Whilst I know where the controls are now, I am concerned that they keep moving with each kernel release - that's 3 kernel updates in a row I have had to find or enable modules to find these controls.

Where should I expect to find these controls in a consistent manner?

Of course, if either of these are a bug, I am happy to raise one, I just want to make sure it is a bug, not a lack of my understanding, before doing so.

----------

## g.e.n.t.u.x.

hello lyallp.

have u just updated your kernel or did you reemerge something nessessary after this update?

bye gentux

----------

## lyallp

Updated my kernel version.

There may have been a few system updates afterwards, but the missing brightness controls are kernel related.

Unsure about the X keys.

Rebooted and bingo. Stuff gone or moved.

----------

## g.e.n.t.u.x.

yes u are right.

after all kernel updates u have to reemerge your xf86-[video,input]-* stuff and also your xorg-server xorg-drivers mesa and libdrm if u use it. And try /sys/class/backlight/acpi_video0

maximum success gentux

----------

## lyallp

Awesome.
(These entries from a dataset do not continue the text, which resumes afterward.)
/-- The sum of finite terms is decided by an integer multiple of their least exponent. -/
theorem sumExact_finite : ∃ (s q : Int), (s : ℚ) * 2 ^ q = (ts.map fvRat).sum ∧
    sumExact ts = if s = 0 then .fin (ts.all Fv.isNegZero && !ts.isEmpty) 0 0 else .fin (s < 0) s.natAbs q := by
  refine ⟨scaledSum (leastExpo ts 0) ts 0, leastExpo ts 0, ?_, ?_⟩
  · rw [scaledSum_mul_zpow (leastExpo_le ts 0).2, Int.cast_zero, zero_mul, zero_add]
  · have hn : Fv.nan ∉ ts := fun hn => by cases hf _ hn
    have hi (b : Bool) : Fv.inf b ∉ ts := fun hi => by cases hf _ hi
    simp [sumExact, any_isNan, hn, hi]
    rfl

theorem fvRat_sumExact : fvRat (sumExact ts) = (ts.map fvRat).sum := by
  obtain ⟨s, q, hs, hx⟩ := sumExact_finite hf
  rw [hx, ← hs]
  by_cases h0 : s = 0
  · simp [h0, fvRat]
  · rw [if_neg h0, fvRat]
    congr 1
    rcases lt_or_gt_of_ne h0 with hlt | hgt
    · simp [hlt, Nat.cast_natAbs, abs_of_neg hlt]
    · simp [not_lt.2 hgt.le, Nat.cast_natAbs, abs_of_pos hgt]

/-- A zero sum is −0 only of −0 terms (R129). -/
theorem sumExact_negZero (hne : ts ≠ []) (h0 : fvRat (sumExact ts) = 0) :
    (∃ e, sumExact ts = .fin true 0 e) ↔ ∀ t ∈ ts, t.isNegZero = true := by
  obtain ⟨s, q, hs, hx⟩ := sumExact_finite hf
  have hz : s = 0 := by
    rw [fvRat_sumExact hf, ← hs] at h0
    exact_mod_cast (mul_eq_zero.1 h0).resolve_right (zpow_ne_zero q two_ne_zero)
  rw [hx, if_pos hz]
  simp [hne]

end

end Sys2Proof.Proofs
end

section
/-!
PROOFS. MMUL: the exact slices of its input vectors (R113, R123 to R129, R134).
-/

namespace Sys2Proof.Proofs

open Sys2Proof Sys2Proof.Machine Sys2Proof.Laws

/-! ### One slice against a plane -/

/-- One product of a slice: element, plane element and block scales (R127). -/
def sliceTerm (p : Plane) (x sx : Nat → Fv) (n k : Nat) : Fv := ((x k).mul (planeAt p k n)).mul ((sx (k / 32)).mul (planeScale p (k / 32) n))

theorem fvRat_sliceTerm {p : Plane} {x sx : Nat → Fv} {n k : Nat} (h : (sliceTerm p x sx n k).isFin = true) :
    fvRat (sliceTerm p x sx n k) = fvRat (x k) * fvRat (planeAt p k n) * fvRat (sx (k / 32)) * fvRat (planeScale p (k / 32) n) := by
  obtain ⟨hx, hs⟩ := isFin_of_mul h
  rw [sliceTerm, fvRat_mul h, fvRat_mul hx, fvRat_mul hs, ← mul_assoc]

/-- A column of a slice is its exact sum, decided as R129 orders it. -/
theorem sliceCol_spec (p : Plane) (x sx : Nat → Fv) (n : Nat) : let y := sliceCol p x sx n
    let term := sliceTerm p x sx n
    ((∃ k < 256, term k = .nan) → y = .nan) ∧
    ((∃ k < 256, term k = .inf false) → (∃ k < 256, term k = .inf true) → y = .nan) ∧
    (∀ b, (∀ k < 256, term k ≠ .nan ∧ term k ≠ .inf (!b)) → (∃ k < 256, term k = .inf b) → y = .inf b) ∧
    ((∀ k < 256, (term k).isFin = true) →
      fvRat y = ((List.range 256).map (fun k => fvRat (x k) * fvRat (planeAt p k n) * fvRat (sx (k / 32)) *
        fvRat (planeScale p (k / 32) n))).sum ∧
      (fvRat y = 0 → ((∃ e, y = .fin true 0 e) ↔ ∀ k < 256, (term k).isNegZero = true))) := by
  intro y term
  have hy : y = sumExact ((List.range 256).map term) := rfl
  have hmem (v : Fv) : v ∈ (List.range 256).map term ↔ ∃ k < 256, term k = v := by simp
  have hall (P : Fv → Prop) : (∀ v ∈ (List.range 256).map term, P v) ↔ ∀ k < 256, P (term k) := by simp
  rw [hy]
  simp only [← hmem]
  refine ⟨sumExact_nan, sumExact_opposed, fun b h => sumExact_inf ((hall _).2 h), fun h => ?_⟩
  have hf := (hall (fun v => v.isFin = true)).2 h
  refine ⟨?_, fun h0 => ?_⟩
  · rw [fvRat_sumExact hf, List.map_map]
    exact congrArg List.sum (List.map_congr_left fun k hk => fvRat_sliceTerm (h k (List.mem_range.1 hk)))
  · rw [sumExact_negZero hf (by simp) h0]
    exact hall _

theorem sliceCols_getD (p : Plane) (x sx : Nat → Fv) {n : Nat} (hn : n < 256) :
    (sliceCols p x sx).getD n .nan = if p.fmt = 0 then .fin false 0 0 else sliceCol p x sx n := by
  simp [sliceCols, hn]

theorem fmtIsMx_eq (f : Nat) : fmtIsMx f = [3, 4, 5, 6, 8].contains f := by
  rw [Bool.eq_iff_iff, fmtIsMx_iff]
  simp

theorem fmtIs4_eq (f : Nat) : fmtIs4 f = decide (f = 8 ∨ f = 9) := by
  simp [fmtIs4]

theorem fmtPairs_iff (f p : Nat) : fmtPairs f p = true ↔ p = 0 ∨ f = p ∨ (1 ≤ f ∧ f ≤ 6 ∧ 1 ≤ p ∧ p ≤ 6) := by
  simp only [fmtPairs, fmtIsFloat8, Bool.or_eq_true, Bool.and_eq_true, decide_eq_true_eq]
  tauto

/-- An element of an MMUL's row (R124). -/
theorem inputAt_eq (f : Nat) (r : Row) (half : Bool) (v k : Nat) : inputAt f r half v k =
    fmtDec f (if f = 8 ∨ f = 9 then (elem 4 r (512 * (if half then 1 else 0) + 256 * v + k)).toNat
      else if f = 10 then (elem 16 r k).toNat else (elem 8 r (256 * (if half then 1 else 0) + k)).toNat) := by
  have h16 : fmtIsBf16 f = true ↔ f = 10 := by simp [fmtIsBf16]
  simp only [inputAt, fmtIs4_eq, decide_eq_true_eq, h16, elem4_toNat, rbyte]
  cases half <;> split_ifs <;> rfl

/-! ### The slot's operation -/

/-- The input format of an MMUL's slot (Table 6.5). -/
def mulFmt (op : SlotOp) : Nat := sel op.word 33 30

/-- Element `k` of input vector `v`. -/
def mulX (op : SlotOp) (c : Core) (v k : Nat) : Fv :=
  inputAt (mulFmt op) ((c.head (sel op.word 29 27)).setWidth 4096) (bit op.word 25) v k

/-- The scale of block `b` of input vector `v`, 1 where the format is no MX one (R123). -/
def mulScale (ctx : Ctx) (op : SlotOp) (c : Core) (v b : Nat) : Fv :=
  let g := (sel op.word 20 15 + cntVal (slotRegs c 3 ctx.pos) (sel op.word 14 11)) % 64
  if fmtIsMx (mulFmt op) then decE8M0 (rbyte ((c.head (sel op.word 24 22)).setWidth 4096) (8 * ((g + v) % 64) + b)).toNat else .fin false 1 0

/-- Whether the input format pairs with the plane's (R123). -/
def mulPairs (ctx : Ctx) (op : SlotOp) (c : Core) : Bool := fmtPairs (mulFmt op) (activeOf c.arr ctx.cycle).fmt

/-- The slices an MMUL leaves for the AC slot. -/
def mulCols (ctx : Ctx) (op : SlotOp) (c : Core) : List (List Fv) :=
  (List.range (if fmtIs4 (mulFmt op) then 2 else 1)).map (fun v =>
    if mulPairs ctx op c then sliceCols (activeOf c.arr ctx.cycle) (mulX op c v) (mulScale ctx op c v) else List.replicate 256 .nan)

/-- The array's record after an MMUL whose formats pair or do not. -/
def mulCnt (pairs : Bool) (k : ArrayRec) : ArrayRec :=
  if pairs then k else { k with formatMismatches := bump48 k.formatMismatches 1, sticky := sticky k.sticky 4 }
Found the controls in /sys/class/backlight/acpi_video0

This looks much more promising with regards to staying put in the future.

Thanks!

Regarding my key bindings, I do not understand why they went missing but my workaround seems to be ok.
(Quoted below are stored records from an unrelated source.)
-- ==== Sys2Proof/Machine/Flags.lean ====
section
/-! DEFINITION. Every flag computation: `STATUS` and `irq` (spec/10_state.md R35, R43), the record's marker flags
(spec/44_frame_decoder.md R217 to R220) and the value decoders with their `BAD_VALUE` flag (R224 to R233). -/

namespace Sys2Proof.Machine

/-! ### STATUS and the interrupt line -/

/-- Bit `n` of a word, when set. -/
def bitIf (b : Bool) (n : Nat) : Word := if b then (1 : Word) <<< n else 0

/-- `RES_AVAIL`, live (R35). -/
def State.resAvail (s : State) : Bool := !s.rfifo.isEmpty
/-- `RES_FULL`, live (R35). -/
def State.resFull (p : Params) (s : State) : Bool := s.rfifo.length == p.rfifoDepth
/-- `TX_BUSY`, live (R35). -/
def State.txBusy (s : State) : Bool := s.txPhase == .stream

/-- `StatusValue()` of R284. -/
def State.statusValue (p : Params) (s : State) : Word :=
  bitIf s.resAvail 0 ||| bitIf (s.resFull p) 1 ||| bitIf s.txBusy 2 ||| bitIf s.txDone 3 |||
    bitIf s.cmdErr 4 ||| bitIf s.ovf 5 ||| bitIf s.eosFatal 6 ||| bitIf s.txFatal 7

/-- The bits of `IRQ_EN` that exist: 0, 3, 4, 5, 6 and 7 (R36, R285). -/
def irqMask : Word := 0x000000F9

/-- `irq` (R43, R323): some enabled source is pending. -/
def State.irq (p : Params) (s : State) : Bool := s.statusValue p &&& s.irqEn &&& irqMask != 0

/-! ### Marker flags (R217 to R220) -/

/-- `PRIMARY`: bits 7:6 of the command byte are 00 (R217). -/
def isPrimary (cmd : Byte) : Bool := cmd.extractLsb' 6 2 == 0

/-- `UNK_CMD`: the byte is no key of `SHORT_CMD_TABLE` (R218). -/
def unknownCommand (p : Params) (cmd : Byte) : Bool := (p.shortCmdTable cmd).isNone

/-- The class of a target byte (R219). -/
inductive TargetClass where
  | broadcast
  | group (letter : Char)
  | unknown
  deriving DecidableEq, Repr, Inhabited

/-- The class of a target byte (R219): `0x50` is all units, `0x0A` to `0x0E` are the groups A to E. -/
def targetClass (tg : Byte) : TargetClass :=
  if tg = 0x50 then .broadcast
  else if tg = 0x0A then .group 'A'
  else if tg = 0x0B then .group 'B'
  else if tg = 0x0C then .group 'C'
  else if tg = 0x0D then .group 'D'
  else if tg = 0x0E then .group 'E'
  else .unknown

/-- `UNK_TARGET` (R219). -/
def unknownTarget (tg : Byte) : Bool := targetClass tg == .unknown

/-- `UNK_PROP`: the id is no key of `PROPERTY_TABLE` (R220). -/
def unknownProperty (p : Params) (pid : Byte) : Bool := (p.propertyTable pid).isNone

/-! ### Value decoders (R221, R224 to R233) -/

/-- The decoder of a property: none when the property is unknown or has none (R221). -/
def propertyDecoder (p : Params) (pid : Byte) : Option ValueDecoder := (p.propertyTable pid).bind (·.decoder)

/-- `DEC_KIND` (R224). -/
def decKind : Option ValueDecoder → BitVec 3
  | none => 0
  | some .raw => 1
  | some .integer => 2
  | some .boolean => 3
  | some (.enumByIndex _) => 4
  | some (.unitSuffix _) => 5
  | some .stops => 6

/-- A stops value in tenths (R231): negated, then floor division and floor modulo by ten. -/
def stopsBase (x : Byte) : Int := (-(x.toNat : Int)) / 10
/-- The fraction of a stops value, in tenths (R231). -/
def stopsFrac (x : Byte) : Int := (-(x.toNat : Int)) % 10

/-- `DECODED` of a stops value below 100 (R231, R233): `x`, `frac`, `base` as 8 bits, and OFF = 0. -/
def stopsWord (x : Byte) : Word := x ++ BitVec.ofInt 8 (stopsFrac x) ++ BitVec.ofInt 8 (stopsBase x) ++ (0 : Byte)

/-- `Decode(dec, x)`: the decoder's word, none when it rejects the value (R225 to R231). -/
def decodeValue : Option ValueDecoder → Byte → Option Word
  | none, x => some (x.zeroExtend 32)
  | some .raw, x => some (x.zeroExtend 32)
  | some .integer, x => some (x.zeroExtend 32)
  | some .boolean, x => if x = 0 then some 0 else if x = 1 then some 1 else none
  | some (.enumByIndex names), x => if x.toNat < names.length then some (x.zeroExtend 32) else none
  | some (.unitSuffix _), x => some (x.zeroExtend 32)
  | some .stops, x => if x = 0xFF then some 1 else if x.toNat ≥ 100 then none else some (stopsWord x)

/-- `BAD_VALUE`: the property's decoder rejects the value (R221). -/
def badValue (p : Params) (pid x : Byte) : Bool := (decodeValue (propertyDecoder p pid) x).isNone

/-- `DECODED`: 0 when the value is rejected (R233). -/
def decodedWord (p : Params) (pid x : Byte) : Word := (decodeValue (propertyDecoder p pid) x).getD 0

end Sys2Proof.Machine
end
I admit, my little test and execute of the .Xmodmap file in my .Xsession file is superfluous as the session startup in /etc/X11/Sessions loads it.

I have checked the session startup files and there are no system level modmaps at all, so I guess the mappings disappeared in the latest update to X11.

----------

## g.e.n.t.u.x.

Congrats  :Smile:  and please send us Europaens a little bit sun. here the summer has not deserve the name. 

maximum fun gentux

----------